**Description of the task**
From top to bottom, write out the listing exactly.

**Records for processing**
────────────────────

-- ==== Sys2Proof/Machine/Cipher.lean ====
section
/-! DEFINITION. The cipher commands: TRANSFORM and CRTDEC (43_cipher.md R151, R156). -/

namespace Sys2Proof.Machine

/-- The two preconditions TRANSFORM and CRTDEC share, in DOC0's order (60_exceptions.md R182): `x < n`, then the
generalized coprimality of 43_cipher.md R152. -/
def checkMessage (x n : Nat) (own : Result) : Result :=
  if n ≤ x then .err .range else if !genCoprime x n then .err .genCoprime else own

/-- The rule of TRANSFORM (R151). -/
def transformRule (rd : RegNum) (L : Latch) : Result :=
  checkUnsigned [L.a, L.b, L.c] <|
    checkMessage L.a.toNat L.c.toNat <| okOne rd (modpow L.a.toNat L.b.toNat L.c.toNat)

/-- TRANSFORM (R151). -/
def execTransform (rd _ra _rb _rc : RegNum) (s : State) : Host.Outcome State Fault Refusal :=
  complete (transformRule rd) s

/-- The value of the combiner (R156, R160): `m2 + h·q` with `h = mod(qInv·(m1 - m2), p)`. -/
def crtValue (c p q dp dq : Nat) (qInv : Int) : Int :=
  let m1 := modpow c dp p
  let m2 := modpow c dq q
  m2 + modulo (qInv * (m1 - m2)) p * q

/-- The rule of CRTDEC (R156). RB > 11 is ILLEGAL, as the rule lists it; no word decodes to such a command
(30_encoding.md R86). -/
def crtdecRule (params : Params) (rd rb : RegNum) (L : Latch) : Result :=
  if 11 < rb.toNat then .err .illegal
  else
    checkUnsigned [L.a, L.p, L.q, L.dp, L.dq, L.qInv] <|
      if L.p ≤ 2 ∨ L.q ≤ 2 then .err .smallPrime
      else
        checkMessage L.a.toNat (L.p * L.q).toNat <|
          let m := crtValue L.a.toNat L.p.toNat L.q.toNat L.dp.toNat L.dq.toNat L.qInv
          if fits params m then okOne rd m else .err .overflow

/-- CRTDEC (R156). -/
def execCrtdec (rd _ra rb : RegNum) (s : State) : Host.Outcome State Fault Refusal :=
  complete (crtdecRule s.params rd rb) s

end Sys2Proof.Machine
end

────────────────────

**Answer to the problem**
-- ==== Sys2Proof/Machine/Cipher.lean ====
section
/-! DEFINITION. The cipher commands: TRANSFORM and CRTDEC (43_cipher.md R151, R156). -/

namespace Sys2Proof.Machine

/-- The two preconditions TRANSFORM and CRTDEC share, in DOC0's order (60_exceptions.md R182): `x < n`, then the
generalized coprimality of 43_cipher.md R152. -/
def checkMessage (x n : Nat) (own : Result) : Result :=
  if n ≤ x then .err .range else if !genCoprime x n then .err .genCoprime else own

/-- The rule of TRANSFORM (R151). -/
def transformRule (rd : RegNum) (L : Latch) : Result :=
  checkUnsigned [L.a, L.b, L.c] <|
    checkMessage L.a.toNat L.c.toNat <| okOne rd (modpow L.a.toNat L.b.toNat L.c.toNat)

/-- TRANSFORM (R151). -/
def execTransform (rd _ra _rb _rc : RegNum) (s : State) : Host.Outcome State Fault Refusal :=
  complete (transformRule rd) s

/-- The value of the combiner (R156, R160): `m2 + h·q` with `h = mod(qInv·(m1 - m2), p)`. -/
def crtValue (c p q dp dq : Nat) (qInv : Int) : Int :=
  let m1 := modpow c dp p
  let m2 := modpow c dq q
  m2 + modulo (qInv * (m1 - m2)) p * q

/-- The rule of CRTDEC (R156). RB > 11 is ILLEGAL, as the rule lists it; no word decodes to such a command
(30_encoding.md R86). -/
def crtdecRule (params : Params) (rd rb : RegNum) (L : Latch) : Result :=
  if 11 < rb.toNat then .err .illegal
  else
    checkUnsigned [L.a, L.p, L.q, L.dp, L.dq, L.qInv] <|
      if L.p ≤ 2 ∨ L.q ≤ 2 then .err .smallPrime
      else
        checkMessage L.a.toNat (L.p * L.q).toNat <|
          let m := crtValue L.a.toNat L.p.toNat L.q.toNat L.dp.toNat L.dq.toNat L.qInv
          if fits params m then okOne rd m else .err .overflow

/-- CRTDEC (R156). -/
def execCrtdec (rd _ra rb : RegNum) (s : State) : Host.Outcome State Fault Refusal :=
  complete (crtdecRule s.params rd rb) s

end Sys2Proof.Machine
end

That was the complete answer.